NCPI FHIR Implementation Guide
0.2.0 - ci-build

NCPI FHIR Implementation Guide - Local Development build (v0.2.0). See the Directory of published versions

Study Metadata

Overview

The data-dictionary acts as the key to the dataset itself. Traditionally, this file is delivered alongside the data itself as flat files that contain column names, descriptions along with other details to help the individuals doing analysis to understand how they are expected to use the data. FHIR provides descriptive resource types that can be used for the purposes of describing the variables that are found within a given dataset even more completely than many data-dictionaries themselves.

Data Dictionary Resource Overview

There should be no identifiable data contained within the data-dictionary resources and as such, these should be well suited to be hosted on an unrestricted server even if the dataset itself is restricted. However, even if there is a public server hosting a given study’s metadata, it still may be advisable to provide the metadata alongside the data itself for the convenience of those using the data, especially if the data itself has not been fully transformed into an interoperable form.

Conventions

Coding Conventions

CodeSystems should be defined for each dataset enumerating the following:

  • A Single CodeSystem whose codes represent each of the tables that make up the dataset.
  • A CodeSystem for each table whose codes represent each variable contained within the respective table
  • A CodeSystem enumerating each distinct variable in a variable whose type is that of a list of values.

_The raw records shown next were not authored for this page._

/-- FENCE_SIGNAL from a ring (R216, R217, R239): SIGNAL and ERROR apply the signal sequence and report the fence after it; a
strict-mode out-of-order signal completes with ERR_PARAM; QUERY reports and changes nothing. -/
def Obligations.RingSignalsReportTheFence : Prop :=
  ∀ (s : State) (c : Cmd) (k : State) (t : Ticket),
    let h := BitVec.ofNat 32 (parm c.body 16 32)
    let val := signalFence k h (BitVec.ofNat 64 (parm c.body 20 64)) 0 t.ptag
    let err := signalFence k h (BitVec.ofNat 64 (parm c.body 20 64)) (BitVec.ofNat 8 (parm c.body 28 8)) t.ptag
    let res := fun (e : State) (o : Nat) => let f := fence e (fenceIdx h)
      resultOf [(8, f.value.toNat), (16, if f.state = .error then 2 else 1), (17, f.err.toNat), (18, o)]
    (accepted opFenceSignal s c = some (k, t) → val.2 = .applied →
      exec (.fenceSignalSignal c) s = .next (finish val.1 t .ok (res val.1 0))) ∧
    (accepted opFenceSignal s c = some (k, t) → val.2 = .ooo →
      exec (.fenceSignalSignal c) s = .next (finish val.1 t .ok (res val.1 1))) ∧
    (accepted opFenceSignal s c = some (k, t) → val.2 = .oooStrict →
      exec (.fenceSignalSignal c) s = .next (finish val.1 t .errParam)) ∧
    (accepted opFenceError s c = some (k, t) → err.2 = .applied →
      exec (.fenceSignalError c) s = .next (finish err.1 t .ok (res err.1 0))) ∧
    (accepted opFenceQuery s c = some (k, t) →
      exec (.fenceSignalQuery c) s = .next (finish k t .ok (res k 0)))

/-! ## Kills, generations, teardown (07) -/

/-- R210, R211, R214: a commit request of a resident context is granted in its own step unless a kill of the PID is in
progress, when it is held; a command that ends moves HEAD past its entry; a bound DMA engine is stamped
with the PID and current generation of its context (R209). A stop that is acknowledged, of a resident or a lost context, ends
the command; the last one of a kill asks for the advance, the last one of a teardown whose advance is made clears what the
partition holds. -/
def Obligations.SchedulerEventsOfCommands : Prop :=
  ∀ (s : State) (h : BitVec 32),
    let i := ctxIdx h
    let c := ctx s i
    ctxMatch s h = true →
    (c.state = .resident →
      (commitHeld s h = false → exec (.schedCommitReq h) s = .next (emit (enterCommit s h) (.schedCommit i)) ∧
        (c.phase ≠ .done → (ctx (enterCommit s h) i).phase = .commit)) ∧
      (commitHeld s h = true → ∃ e, exec (.schedCommitReq h) s = .next e ∧ (ctx e i).held = true ∧
        e.out = s.out ∧ e.part.kills = s.part.kills ∧ e.part.gens = s.part.gens) ∧
      (c.phase ≠ .none → c.stopping = false → (∀ w ∈ s.cmd.waits, w.kind ≠ .save i) →
        exec (.schedCommandDone h) s = .next (setCtx s i { c with
          phase := .none, head := BitVec.ofNat 32 ((c.entry.toNat + 1) % 2 ^ c.qlog2) })) ∧
      (∀ eng : Fin 32, exec (.dmaBind eng h) s = .next { s with
        part := { s.part with
          dma := tset 0 s.part.dma eng.val (i + 1)
          asg := tset {} s.part.asg (0x90 + eng.val) { pid := c.pid, gen := curGen s c.pid } }
        out := .assign (0x90 + eng.val) c.pid (curGen s c.pid) :: s.out })) ∧
    (c.stopping = false → exec (.schedStopAck h) s = .next s) ∧
    (c.stopping = true →
      let e := setCtx s i { c with stopping := false, phase := .none }
      (killOf s c.pid = none → tearOf s c.pid = none → exec (.schedStopAck h) s = .next e) ∧
      (∀ k, killOf s c.pid = some k → tearOf s c.pid = none → (k.stage ≠ .stops ∨ allStopped e k.stopped = false) →
        exec (.schedStopAck h) s = .next e) ∧
      (∀ k, killOf s c.pid = some k → tearOf s c.pid = none → k.stage = .stops → allStopped e k.stopped = true →
        ∃ t, exec (.schedStopAck h) s = .next t ∧ t.part.genWait = s.part.genWait ++ [(c.pid, .kill)] ∧
          killOf t c.pid = some { k with stage := .advance } ∧ t.part.ctxs = e.part.ctxs ∧ t.part.gens = s.part.gens ∧
          t.mem = s.mem) ∧
      (∀ x, killOf s c.pid = none → tearOf s c.pid = some x →
        (x.advanced = false ∨ x.cleared = true ∨ pidStopped e c.pid = false) → exec (.schedStopAck h) s = .next e) ∧
      (∀ x, killOf s c.pid = none → tearOf s c.pid = some x → x.advanced = true → x.cleared = false →
        pidStopped e c.pid = true → ∃ t, exec (.schedStopAck h) s = .next t ∧
          tearOf t c.pid = some { x with cleared := true } ∧ (tdi t c.pid).state = .unlocked ∧
          (∀ j, (ctx t j).pid = c.pid → (ctx t j).state ≠ .resident) ∧ t.part.gens = s.part.gens))

/-- QUEUE_SIGNAL_ENTRY (R210, R216, R217): a signal of a fence of the context's partition is applied with its command in
COMMIT, under the partition's current tag (the model's reading, log entry 90); a handle that names no such fence, or a
strict-mode out-of-order signal, loses the context with fault FENCE; a kill of the partition holds the entry.
Loss of a context (R208): a resident or evicted one becomes LOST with the fault, the address and the node, out of its slot
and off its fence; its running command is asked to stop; its DMA engines and its entries in the remote unit's trackers
are freed, the counts of its partition and of the chip rise by one; no other context, no generation, fence, page or peer
entry changes. A free or a lost one is left as it is. -/
def Obligations.QueueSignalsApplyOrLoseTheContext : Prop :=
  (∀ (s : State) (i : Nat) (f : CtxFault) (addr : BitVec 48) (node : BitVec 14),
    let c := ctx s i
    let h := ctxHandle s i
    let t := loseCtx s i f addr node
    (c.state = .free ∨ c.state = .lost → t = s) ∧
    (c.state = .resident ∨ c.state = .evicted → (∀ w ∈ s.cmd.waits, w.kind ≠ .save i) →
      ctx t i = { c with
        state := .lost, slot := 0, fault := f, faultAddr := addr, faultNode := node, waitFence := 0xFFFFFFFF,
        waitValue := 0, held := false, stopping := c.phase != .none } ∧
      (∀ j, j ≠ i → ctx t j = ctx s j) ∧
      part t c.pid = { part s c.pid with lost := inc32 (part s c.pid).lost } ∧
      (∀ n, n ≠ c.pid → part t n = part s n) ∧
      t.part.ctr = { s.part.ctr with ctxLost := inc32 s.part.ctr.ctxLost } ∧
      (∀ eng, tget 0 t.part.dma eng ≠ i + 1) ∧
      (∀ r ∈ t.rmt.held, r.ctx ≠ h) ∧ (∀ l ∈ t.rmt.loads, l.req.ctx ≠ h) ∧ (∀ a ∈ t.rmt.atomics, a.req.ctx ≠ h) ∧
      (∀ k ∈ t.rmt.releases, k.req.ctx ≠ h) ∧ (∀ a ∈ t.rmt.acquires, a.ctx ≠ h) ∧
      (∀ x ∈ t.part.heldSigs, x.ctx ≠ h) ∧ (c.phase ≠ .none → .schedStop i ∈ t.out) ∧
      t.part.gens = s.part.gens ∧ t.part.fences = s.part.fences ∧ t.part.peers = s.part.peers ∧ t.part.tdi = s.part.tdi ∧
      t.rmt.own = s.rmt.own ∧ t.cmd.waits = s.cmd.waits ∧ charged s t ∧ t.boot = s.boot ∧ t.tarn = s.tarn ∧
      t.fuse = s.fuse ∧ t.keys = s.keys ∧ t.alarm = s.alarm ∧ t.ridge = s.ridge ∧ t.fold = s.fold ∧ t.range = s.range ∧
      t.iron = s.iron ∧ t.wb = s.wb ∧ t.spdm = s.spdm)) ∧
  ∀ (s : State) (h f : BitVec 32) (v : BitVec 64) (st : BitVec 8),
    let i := ctxIdx h
    let e := enterCommit s h
    let r := signalFence e f v st (curTag s (ctx s i).pid)
    ctxMatch s h = true → (ctx s i).state = .resident →
    (commitHeld s h = true → exec (.queueSignalEntry h f v st) s = .next { startCmd s h with
      part := { (startCmd s h).part with
        heldSigs := (startCmd s h).part.heldSigs ++ [{ ctx := h, fence := f, value := v, status := st }] } }) ∧
    (commitHeld s h = false →
    (fenceMatch e f = true → (fence e (fenceIdx f)).pid = (ctx s i).pid → r.2 ≠ .oooStrict →
      exec (.queueSignalEntry h f v st) s = .next r.1) ∧
    (fenceMatch e f = true → (fence e (fenceIdx f)).pid = (ctx s i).pid → r.2 = .oooStrict →
      exec (.queueSignalEntry h f v st) s = .next (loseCtx r.1 i .fence)) ∧
    ((fenceMatch e f = false ∨ (fence e (fenceIdx f)).pid ≠ (ctx s i).pid) →
      exec (.queueSignalEntry h f v st) s = .next (loseCtx e i .fence)))

/-- KILL_COMMITS_DRAINED (R211 steps 2 to 4): with no command of the PID in COMMIT, every RUN command of a resident context
is asked to stop; where none runs, the advance of the generation is asked for at once. -/
def Obligations.KillGoesOnWhenCommitsDrain : Prop :=
  ∀ (s : State) (pid : Pid) (k : Kill), killOf s pid.val = some k → k.stage = .commits →
    ((ctxsOf s pid.val).any (fun i => (ctx s i).phase == .commit) = true →
      exec (.killCommitsDrained pid) s = .next s) ∧
    ((ctxsOf s pid.val).any (fun i => (ctx s i).phase == .commit) = false →
      (ctxsOf s pid.val).all (fun i => !((ctx s i).state == .resident && (ctx s i).phase == .run)) = true →
      allStopped s k.stopped = true →
      ∃ t, exec (.killCommitsDrained pid) s = .next t ∧ t.part.genWait = s.part.genWait ++ [(pid.val, .kill)] ∧
        t.part.gens = s.part.gens ∧ t.part.ctxs = s.part.ctxs ∧ t.mem = s.mem) ∧
    ((ctxsOf s pid.val).any (fun i => (ctx s i).phase == .commit) = false →
      ∃ t, exec (.killCommitsDrained pid) s = .next t ∧ t.mem = s.mem ∧ t.part.gens = s.part.gens ∧
        ∀ i ∈ ctxsOf s pid.val, (ctx s i).state = .resident → (ctx s i).phase = .run →
          (ctx t i).stopping = true ∧ .schedStop i ∈ t.out)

Together, these CodeSystems provide a highly specific vocabulary with terms that can be dropped into any appropriate Coding in the various transformed resources to provide linkage between the transformed data and the original source of the data.

Tables and Variables

For each variable contained within the dataset, a Study Data Dictionary Variable should be defined describing in as great of detail as possible. At a minimum, there should be the data type (permittedDataType), the variable’s entry from the table’s CodeSystem (code) and a corresponding reference to a ValueSet (validCodedValueSet) when the variable represents an enumerated data type. Additional details are helpful but are data type specific such as the units associated with a Quantity data type, numeric type limits, etc.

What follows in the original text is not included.